En 1948, un juge espagnol prononça un jugement de faillite à l’égard de la Barcelona
Traction, qui était, à l’époque, la plus importante entreprise d’électricité d’Espagne Cette société, constituée selon le droit canadien, comportait, cependant, une majorité d’actionnaires belges. Aussi, la Belgique crut devoir défendre les intérêts de ses ressortissants. Elle intervint, ainsi, auprès des autorités espagnoles. Devant l’échec de ces négociations, la Belgique porta l’affaire devant la Cour Internationale de Justice, mais de nouvelles négociations étant entreprises, la Belgique se désista en 1961. Les négociations n’ayant pas abouti, la Belgique saisit, à nouveau, la Cour, en 1962. Dans l’arrêt au fond (arrêt portant sur la substance de l’affaire et non sur les problèmes de compétences et de procédure), la CIJ, examinant les systèmes de droit interne, reconnaissant la société anonyme, remarque qu’il faut distinguer deux entités séparées : la société et l’actionnaire, chacune dotée de droits distincts. Or, dans cette affaire, la Société était canadienne et les actionnaires, pour lesquels la Belgique entendait agir, étaient belges. Mais, les actes dommageables, imputables à l’Espagne, visaient les droits de la société et non les droits propres des actionnaires. Ceux-ci voyaient seulement leurs intérêts affectés. Cela ne justifiait donc pas la réclamation de la Belgique, dès lors que la Société existait toujours et que le Canada pouvait, ainsi, prendre fait et cause pour elle. Dans ces conditions, la Cour contesta à la Belgique la qualité pour agir et rejeta sa requête.
Apport de l’arrêt :
- Exercer la protection diplomatique est une compétence discrétionnaire de l’Etat.

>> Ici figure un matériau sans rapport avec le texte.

-- ==== Sys2Proof/Machine/Mute.lean ====
section
/-! DEFINITION. The mute unit (chapter 5): what follows a change of hold sets, the placing and releasing of holds, groups,
quiet and unmute requests. -/

namespace Sys2Proof.Machine

/-- The state with the mute records replaced. -/
def State.withRecs (s : State) (recs : Vector MuteRec 26) : State := { s with mute := { s.mute with recs := recs } }

/-! ## What follows a change of hold sets -/

/-- A hold that makes a microphone's hold set non-empty closes its gate at the same event, without LAST_ON (R99). -/
def closeHeld (before s : State) : State :=
  { s with gates := tab fun m =>
      if !before.heldSource (micSource m) && s.heldSource (micSource m) && (s.gates[m]).isOpen
      then { state := .closed, counter := 0 } else s.gates[m] }

/-- The HOLDS notices of an event: one for each source whose hold set it changed, in ascending index (R71). -/
def holdsNotices (before s : State) : List Notice :=
  (sources.filter fun i => decide (before.holdSet i ≠ s.holdSet i)).map fun i => .holds i (s.holdSet i)

/-- The event left the microphone's hold set empty while UNMUTE_ASK was set (R85). -/
def askEnds (before s : State) (m : Fin 16) : Bool :=
  (s.mute.recs[micSource m]).ask && before.heldSource (micSource m) && !s.heldSource (micSource m)

/-- UNMUTE_ASK cleared on the microphones of a test, with one UNMUTE notice each, in ascending index (R85, R86). -/
def clearAsks (test : Fin 16 → Bool) (cause : AskCause) (s : State) : State :=
  let s1 := s.withRecs (tab fun i =>
    match sourceMic i with
    | some m => if test m then { s.mute.recs[i] with ask := false } else s.mute.recs[i]
    | none => s.mute.recs[i])
  s1.post ((mics.filter test).map fun m => .unmute m false cause)

/-- The gates, notices and flags that follow a change of hold sets from `before` to `s`, before the envelope targets:
gates closed, HOLDS notices, then UNMUTE notices (R71, R85, R86, R99; log 18). -/
def followHolds (before s : State) : State :=
  let s1 := (closeHeld before s).post (holdsNotices before s)
  clearAsks (askEnds before s) .cleared s1

/-- Everything that follows an event of the mute unit (R59, R71, R85, R99). -/
def settleHolds (before s : State) : State := retarget before (followHolds before s)

/-! ## Targets and stored holds (R72 to R76) -/

/-- The sources a target names, absent where the request is BAD_OPERAND (R72). -/
def State.targetSet (s : State) (t : Target) : Option Set26 :=
  match t with
  | .source n => (index? 26 n).map fun i => tab fun j => decide (j = i)
  | .partition n =>
    match index? 4 n with
    | some p =>
      if isLead s.rg.map p then
        some (tab fun j => match sourceMic j with | some m => decide (s.micPart m = p) | none => false)
      else none
    | none => none
  | .allMics => some (tab fun j => (sourceMic j).isSome)

/-- The records with `f` applied to each source of a set. -/
def overSet (set : Set26) (f : MuteRec → MuteRec) (s : State) : State :=
  s.withRecs (tab fun i => if set[i] then f s.mute.recs[i] else s.mute.recs[i])

/-- The class of a port present or absent in a record: CHAIR for Port A, FAR for Port B (R72). -/
def MuteRec.setClass (p : Port) (on : Bool) (r : MuteRec) : MuteRec :=
  match p with
  | .a => { r with chair := on }
  | .b => { r with far := on }

/-- The class of a port is present in a record. -/
def MuteRec.hasClass (p : Port) (r : MuteRec) : Bool :=
  match p with
  | .a => r.chair
  | .b => r.far

/-- HOLD on a set of sources (R73). -/
def placeHolds (p : Port) (set : Set26) (s : State) : State :=
  settleHolds s (overSet set (MuteRec.setClass p true) s)

/-- FREE on a set of sources (R74). -/
def releaseHolds (p : Port) (set : Set26) (s : State) : State :=
  settleHolds s (overSet set (MuteRec.setClass p false) s)

/-- A source of the set carries the port's class (R74). -/
def State.anyHeldBy (s : State) (p : Port) (set : Set26) : Bool :=
  sources.any fun i => set[i] && (s.mute.recs[i]).hasClass p

/-- FREEALL (R75, R76): from Port A every CHAIR and FAR hold, every group muted flag and every quiet flag; from Port B
every FAR hold. -/
def freeEverything (p : Port) (s : State) : State :=
  match p with
  | .a =>
    let recs := tab fun i => { s.mute.recs[i] with chair := false, far := false }
    settleHolds s { s with mute := { recs := recs, groupMuted := same 8 false, quiet := same 4 false } }
  | .b => settleHolds s (s.withRecs (tab fun i => { s.mute.recs[i] with far := false }))

/-! ## Groups (R80) -/

/-- A group's muted flag set or cleared (R80). -/
def setGroupMuted (g : Fin 8) (on : Bool) (s : State) : State :=
  settleHolds s { s with mute := { s.mute with groupMuted := put s.mute.groupMuted g on } }

/-! ## Privacy -/

/-- PRIVACY toggled by a MUTE press (R77). -/
def togglePrivacy (m : Fin 16) (s : State) : State :=
  let i := micSource m
  settleHolds s (s.withRecs (put s.mute.recs i { s.mute.recs[i] with priv := !(s.mute.recs[i]).priv }))

/-! ## Quiet (R82, R83) -/

/-- The non-chair microphones of a partition (R82). -/
def State.quietSet (s : State) (p : Fin 4) : Set26 :=
  tab fun j => match sourceMic j with
    | some m => decide (s.micPart m = p) && !s.isChair m
    | none => false

/-- The quiet flag of a partition turned on or off, with its action on the CHAIR holds (R82). -/
def turnQuiet (p : Fin 4) (on : Bool) (s : State) : State :=
  settleHolds s (overSet (s.quietSet p) (MuteRec.setClass .a on)
    { s with mute := { s.mute with quiet := put s.mute.quiet p on } })

/-! ## Unmute requests (R85, R86) -/

/-- UNMUTE_ASK toggled by a TALK press, where its condition holds (R85, R87). -/
def toggleAsk (m : Fin 16) (s : State) : State :=
  let i := micSource m
  let r := s.mute.recs[i]
  if s.heldSource i && !r.priv then
    (s.withRecs (put s.mute.recs i { r with ask := !r.ask })).post [.unmute m (!r.ask) .pod]
  else s

/-- DISMISS on a set of sources (R86). -/
def dismissAsks (set : Set26) (s : State) : State :=
  clearAsks (fun m => set[micSource m] && (s.mute.recs[micSource m]).ask) .dismiss s

end Sys2Proof.Machine
end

- Définition de trois critères d’attribution de la nationalité aux personnes morales : Lieu du siège social Lieu d’incorporation Contrôle de la société Pas de préséance de principe. - Evocation des normes erga omnes (c’est-à-dire qui s’imposent à tous avec ou sans traité), notion proche du jus cogens → normes existants en dehors de la volonté des Etats. L’interdiction de l’agression, du génocide, le respect des principes fondamentaux de la personne humaine (protection contre l’esclavage et le discrimination raciale…) sont des obligations erga omnes. - La violation d’une norme erga omnes donne à tous les Etats la qualité pour agir. (C’est-à-dire la possibilité de le faire, sinon un Etat doit avoir un intérêt particulier : avoir été lésé ou qu’un de ses nationaux l’ait été → d’où l’intérêt de pouvoir déterminer quelle est la nationalité d’une personne et si cette nationalité est opposable au tiers).